Услыхав это, вытащил Гунан Хара Баатыр дичь, висевшую у него на седельном ремешке, кинул ее на землю и поспешил в юрту. Там лежала его мать, стонала и кричала.
— Матушка, да что это с вами? — спросил он.
Она отвечала:
— Ах, мой мальчик, я лежу здесь совсем больная. Однажды, когда я была так же больна, твой отец вылечил меня, мальчик мой!
— Как же вылечил тебя мой отец? — спросил Гунан Хара Баатыр у матери.
И она ответила:
— Он сразу вылечил меня, как только привез мне молока белой верблюдицы, живущей прямо на северо-запад отсюда, посреди озера.
И сказал Гунан Хара Баатыр:
— Ну, если только в этом дело, привезу я тебе молока!
На следующий день надел Гунан Хара Баатыр на себя все мужское вооружение и отправился в путь. Ехал он, ехал. Ехал под облачным небом, над ветвистыми деревьями и все гнал вскачь своего коня.
Когда прискакал он в земли другого хана, оказалось, что ка- кой-то человек ждет его на дороге, приблизился тот к нему и сказал:
— Наш хан зовет вас к себе, он говорит: пусть придет, выпьет чаю, а потом уж продолжит свой путь.
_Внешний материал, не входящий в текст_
-- ==== Sys2Proof/Laws/Permute.lean ====
section
/-! SUPPORT. The Permutation Engine's parts: what one step of the accumulator does to its bits, and what a table's own
well-formedness says of its entries. -/

namespace Sys2Proof.Machine

/-- A table has one entry per output bit (40_permutation_engine.md R84). -/
theorem entries_length {w n : Nat} (t : PermTable w n) : t.entries.length = n := by
  have h := t.ok
  simp only [permTableWf, Bool.and_eq_true, beq_iff_eq] at h
  exact h.1

/-- Every entry is a valid 1-based position of the input (40_permutation_engine.md R84). -/
theorem entries_range {w n : Nat} (t : PermTable w n) {p : Nat} (hp : p ∈ t.entries) : 1 ≤ p ∧ p ≤ w := by
  have h := t.ok
  simp only [permTableWf, Bool.and_eq_true, List.all_eq_true, decide_eq_true_eq] at h
  exact h.2 p hp

/-- No shift of R80 is out of range (40_permutation_engine.md R83). -/
theorem shift_in_range {w n : Nat} (t : PermTable w n) {p : Nat} (hp : p ∈ t.entries) : w - p < w := by
  have := entries_range t hp
  omega

/-- The bit brought in is the new bit 0. -/
theorem shiftIn_getLsbD_zero {n : Nat} (acc : BitVec n) (b : Bool) (hn : 0 < n) : (shiftIn acc b).getLsbD 0 = b := by
  simp [shiftIn, hn]

/-- Every other bit is the accumulator's next lower one. -/
theorem shiftIn_getLsbD_succ {n : Nat} (acc : BitVec n) (b : Bool) (j : Nat) (hj : j + 1 < n) :
    (shiftIn acc b).getLsbD (j + 1) = acc.getLsbD j := by
  simp [shiftIn, hj, -BitVec.getLsbD_eq_getElem]

end Sys2Proof.Machine
end

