/-! ## Keys with uniform halves (R132) -/

/-- All sixteen subkeys are those of the first halves, in either order. -/
theorem getElem_ks_of_uniform {key : Key}
    (hc : (keyHalves key 0).1 = 0#28 ∨ (keyHalves key 0).1 = BitVec.allOnes 28)
    (hd : (keyHalves key 0).2 = 0#28 ∨ (keyHalves key 0).2 = BitVec.allOnes 28) (dir : Direction) (i : Fin 16) :
    (ks key dir)[i] = permute pc2 ((keyHalves key 0).1 ++ (keyHalves key 0).2) := by
  obtain ⟨r, hr, hkey⟩ := exists_getElem_ks_eq_roundKey key dir i
  rw [hkey, roundKey_eq_rotateLeft key hr, keyHalf_rotateLeft_of_uniform hc, keyHalf_rotateLeft_of_uniform hd]

end Sys2Proof.Machine
end

section
/-! SUPPORT. The Block Transform (44_block_transform.md): a round undoes the round of the same subkey on exchanged
halves, so a pass over the reversed schedule undoes a pass (R157). -/

namespace Sys2Proof.Machine

/-- The two halves exchanged, as the final swap leaves them (44_block_transform.md R154). -/
def Halves.exchange (h : Halves) : Halves where
  left := h.right
  right := h.left

/-- The round of the same subkey undoes a round, the halves being exchanged before and after. -/
theorem desRound_exchange_desRound (h : Halves) (k : Subkey) :
    desRound (desRound h k).exchange k = h.exchange := by
  simp only [desRound, Halves.exchange, BitVec.xor_assoc, BitVec.xor_self, BitVec.xor_zero]

/-- The rounds in reverse order undo the rounds. -/
theorem foldl_desRound_reverse (subkeys : List Subkey) (h : Halves) :
    subkeys.reverse.foldl desRound (subkeys.foldl desRound h).exchange = h.exchange := by
  induction subkeys generalizing h with
  | nil => rfl
  | cons k subkeys ih => rw [List.reverse_cons, List.foldl_concat, List.foldl_cons, ih, desRound_exchange_desRound]

theorem desRounds_reverse (sched : Schedule) (h : Halves) :
    desRounds sched.reverse (desRounds sched h).exchange = h.exchange := by
  rw [desRounds, desRounds, Vector.toList_reverse, foldl_desRound_reverse]

/-- The halves of a result are those of the last round, exchanged: IP undoes FP (40_permutation_engine.md R90). -/
theorem splitBlock_des (block : Block) (sched : Schedule) :
    splitBlock (des block sched) = (desRounds sched (splitBlock block)).exchange := by
  rw [splitBlock, des, (finalPermutationInvertsInitial _).2, joinSwapped, extract_append_high, extract_append_low]
  rfl

/-- The final swap of exchanged halves puts the permuted block together again. -/
theorem joinSwapped_exchange_splitBlock (block : Block) :
    joinSwapped (splitBlock block).exchange = permute ip block :=
  BitVec.extractLsb'_append_extractLsb'

/-- A pass over the reversed schedule undoes a pass (44_block_transform.md R157). -/
theorem des_des_reverse (block : Block) (sched : Schedule) : des (des block sched) sched.reverse = block := by
  rw [des, splitBlock_des, desRounds_reverse, joinSwapped_exchange_splitBlock, (finalPermutationInvertsInitial _).1]

/-- A schedule of equal entries is its own reversal. -/
theorem schedule_reverse_of_equal {sched : Schedule} {k : Subkey} (h : ∀ i : Fin 16, sched[i] = k) :
    sched.reverse = sched := by
  apply Vector.ext
  intro i hi
  rw [Vector.getElem_reverse]
  exact (h ⟨15 - i, by omega⟩).trans (h ⟨i, hi⟩).symm

end Sys2Proof.Machine
end

section
/-! The statements about the Key Schedule (42_key_schedule.md). -/

namespace Sys2Proof.Machine

/-- Settles O42: each reading of the rule is a lemma about `rotl28`; the examples are evaluated. -/
theorem rotationInTwentyEightBits : Obligations.RotationInTwentyEightBits := by
  refine ⟨fun v s hs => ?_, fun _ _ => rfl, by decide⟩
  have hs28 : s < 28 := by omega
  exact ⟨toNat_rotl28 v s, fun j hj => getLsbD_rotl28 v hs28 hj, extract_rotl28_low v hs28⟩

/-- Settles O43, by induction on the round: the rotations of the rounds add up. -/
theorem subkeysByTotalRotation : Obligations.SubkeysByTotalRotation :=
  fun key => ⟨fun r => (getElem_ks_encrypt key r.isLt).trans (roundKey_eq_rotateLeft key r.isLt),
    keyHalves_sixteen key⟩

/-- Settles O44: the eight swaps reverse the schedule. -/
theorem scheduleSymmetry : Obligations.ScheduleSymmetry := by
  refine ⟨fun key i => ?_, fun key => ?_, fun sched => ?_⟩
  · have hdecrypt := getElem_ks_decrypt key i.isLt
    exact ⟨getElem_ks_encrypt key i.isLt, hdecrypt, hdecrypt.trans (getElem_ks_encrypt key _).symm⟩
  · rw [ks_decrypt, Vector.toList_reverse]
    exact List.reverse_perm _
  · rw [reversePairwise_eq_reverse, reversePairwise_eq_reverse, Vector.reverse_reverse]

/-- Settles O45: PC-1 names no parity position, and the schedule depends on the key through PC-1. -/
theorem parityBitsIgnored : Obligations.ParityBitsIgnored :=
  fun _ _ dir h => ks_congr (permute_pc1_eq_of_parity h) dir

/-- Settles O46: rotation leaves uniform halves alone; for each of the four keys the evaluation of PC-1 shows that its
halves are uniform, and that of PC-2 gives its subkey. -/
theorem weakKeySchedules : Obligations.WeakKeySchedules := by
  refine ⟨fun _ dir hc hd => getElem_ks_of_uniform hc hd dir, fun dir i => ⟨?_, ?_, ?_, ?_⟩⟩
  all_goals exact (getElem_ks_of_uniform (by decide +kernel) (by decide +kernel) dir i).trans (by decide +kernel)

/-- Settles O51: the schedule is its own reversal, and the reversed schedule undoes the first pass. -/
theorem equalSubkeysMakeXformSelfInverse : Obligations.EqualSubkeysMakeXformSelfInverse := by
  intro s block k rest hvalid hequal hport
  have hinverse := des_des_reverse block s.arch.rk
  rw [schedule_reverse_of_equal hequal] at hinverse
  refine (run_eq_specRun hport).trans ?_
  rw [specRun_presentAll_of_ne_keygen (by simp)]
  simp only [List.map_cons, List.map_nil, execResponse, scheduleResponse_of_valid hvalid, hinverse]

/-- Settles O12, by the equation of `exec`. -/
theorem keygenLoadsSchedule : Obligations.KeygenLoadsSchedule :=
  fun dir key s => exec_eq (.keygen dir key) s

/-- Settles O14, by the equation of `exec` and the answer of a reader under a valid schedule. -/
theorem rdkeyReadsSubkey : Obligations.RdkeyReadsSubkey := by
  intro idx s hvalid
  rw [exec_eq, execResponse, scheduleResponse_of_valid hvalid]
  rfl

end Sys2Proof.Machine
end

section
/-! SUPPORT. Complementation (43_feistel_round.md R143, 95_test_vectors.md section 6.4): permutations, rotations and the
splits carry a complement through, and in `F` the complements of half-block and subkey cancel in the XOR before the
S-boxes. -/

namespace Sys2Proof.Machine

/-- A table carries complement through, for the complement is the XOR with all ones (40_permutation_engine.md R85). -/
theorem permute_not {w n : Nat} (t : PermTable w n) (x : BitVec w) : permute t (~~~x) = ~~~(permute t x) := by
  obtain ⟨-, hones, hxor⟩ := permuteIsLinear w n t
  rw [← BitVec.xor_allOnes, hxor, hones, BitVec.xor_allOnes]

/-- A slice inside the value carries complement through, the topmost slice too (`BitVec.extractLsb'_not_of_lt` leaves
it out). -/
theorem extract_not {w : Nat} (x : BitVec w) {start len : Nat} (h : start + len ≤ w) :
    (~~~x).extractLsb' start len = ~~~(x.extractLsb' start len) := by
  apply BitVec.eq_of_getLsbD_eq
  intro i hi
  have hin : start + i < w := by omega
  simp only [BitVec.getLsbD_extractLsb', BitVec.getLsbD_not, hi, hin, decide_true, Bool.true_and]

/-! ## The Key Schedule of a complemented key -/

theorem keyHalf_rotateLeft_not (v : KeyHalf) (m : Nat) : (~~~v).rotateLeft m = ~~~(v.rotateLeft m) := by
  apply BitVec.eq_of_getLsbD_eq
  intro j hj
  have hround : (j + 28 - m % 28) % 28 < 28 := Nat.mod_lt _ (by decide)
  rw [getLsbD_keyHalf_rotateLeft _ m hj, BitVec.getLsbD_not, BitVec.getLsbD_not, getLsbD_keyHalf_rotateLeft v m hj,
    decide_eq_true hround, decide_eq_true hj]

theorem keyHalves_zero_not (key : Key) :
    keyHalves (~~~key) 0 = (~~~(keyHalves key 0).1, ~~~(keyHalves key 0).2) := by
  rw [keyHalves, keyHalves, permute_not, extract_not _ (by decide), extract_not _ (by decide)]

theorem roundKey_not (key : Key) {r : Nat} (hr : r < 16) : roundKey (~~~key) r = ~~~(roundKey key r) := by
  rw [roundKey_eq_rotateLeft _ hr, roundKey_eq_rotateLeft key hr, keyHalves_zero_not, keyHalf_rotateLeft_not,
    keyHalf_rotateLeft_not, ← BitVec.not_append, permute_not]

/-- The schedule of the complemented key is the schedule with every entry complemented, in either order. -/
theorem ks_not (key : Key) (dir : Direction) : ks (~~~key) dir = (ks key dir).map (~~~ ·) := by
  apply Vector.ext
  intro i hi
  rw [Vector.getElem_map]
  cases dir with
  | encrypt => rw [getElem_ks_encrypt _ hi, getElem_ks_encrypt key hi, roundKey_not key hi]
  | decrypt => rw [getElem_ks_decrypt _ hi, getElem_ks_decrypt key hi, roundKey_not key (by omega)]

/-! ## The rounds on complemented halves -/

/-- The complement of half-block and subkey cancels in the XOR of `F` (43_feistel_round.md R140). -/
theorem feistel_not_not (r : Half) (k : Subkey) : feistel (~~~r) (~~~k) = feistel r k := by
  have hcancel : ~~~(permute expansion r) ^^^ ~~~k = permute expansion r ^^^ k := by
    rw [← BitVec.not_xor_left, ← BitVec.not_xor_right, BitVec.not_not]
  rw [feistel, feistel, permute_not, hcancel]

/-- Both halves complemented. -/
def Halves.complement (h : Halves) : Halves where
  left := ~~~h.left
  right := ~~~h.right

/-- A round carries complement through: `F` does not see it, and the XOR with `L` does. -/
theorem desRound_complement (h : Halves) (k : Subkey) :
    desRound h.complement (~~~k) = (desRound h k).complement := by
  simp only [desRound, Halves.complement, feistel_not_not, BitVec.not_xor_left]

/-- So do the sixteen rounds, one after another. -/
theorem desRounds_complement (sched : Schedule) (h : Halves) :
    desRounds (sched.map (~~~ ·)) h.complement = (desRounds sched h).complement := by
  rw [desRounds, desRounds, Vector.toList_map, List.foldl_map]
  exact List.foldl_hom Halves.complement desRound_complement

theorem splitBlock_not (block : Block) : splitBlock (~~~block) = (splitBlock block).complement := by
  simp only [splitBlock, Halves.complement, permute_not, extract_not _ (show 32 + 32 ≤ 64 by decide),
    extract_not _ (show 0 + 32 ≤ 64 by decide)]

theorem joinSwapped_complement (h : Halves) : joinSwapped h.complement = ~~~(joinSwapped h) :=
  BitVec.not_append.symm

/-- Complementing the block and every subkey complements the result. -/
theorem des_not_map_not (block : Block) (sched : Schedule) :
    des (~~~block) (sched.map (~~~ ·)) = ~~~(des block sched) := by
  rw [des, des, splitBlock_not, desRounds_complement, joinSwapped_complement, permute_not]

end Sys2Proof.Machine
end

section
/-! The statements about complementation (43_feistel_round.md R143, 95_test_vectors.md section 6.4). -/

namespace Sys2Proof.Machine

/-- Settles O52: the complemented key's schedule is the complemented schedule, and every stage of `DES` carries
complement through. -/
theorem desComplementation : Obligations.DesComplementation := by
  intro key block dir
  rw [ks_not, des_not_map_not]

/-- Settles O47: the two complements cancel in the XOR before the S-boxes. -/
theorem feistelComplement : Obligations.FeistelComplement := feistel_not_not

end Sys2Proof.Machine
end

section
/-! SUPPORT. The halves `L_n` and `R_n` round by round (44_block_transform.md R152 to R154), and when a schedule is the
reversal of another. -/

namespace Sys2Proof.Machine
Рассердился сначала Гунан Хара Баатыр и закричал:
— Будь проклят тот, кто стал помехой на моем пути! Но тут Же подумал: «Будь что будет, пойду, пожалуй, а потом продолжу свой путь».
Прискакал он к юрте этого хана, спешился, вошел, приветствовал всех как положено, выпил чаю и поел. А потом рассказал ему:
— Моя мать больна, и я пустился в путь за молоком белой верблюдицы, что живет в северо-западном направлении.
И сказал хан:
— Ну и прост ты, мой мальчик. Твоя старуха из тех, что прекрасно умеют притворяться. Лучше не езди туда! Сколько молодцов, сколько могучих богатырей не попали туда еще до тебя! Ты ищешь то, чего искать не следует, мой мальчик, возвращайся домой!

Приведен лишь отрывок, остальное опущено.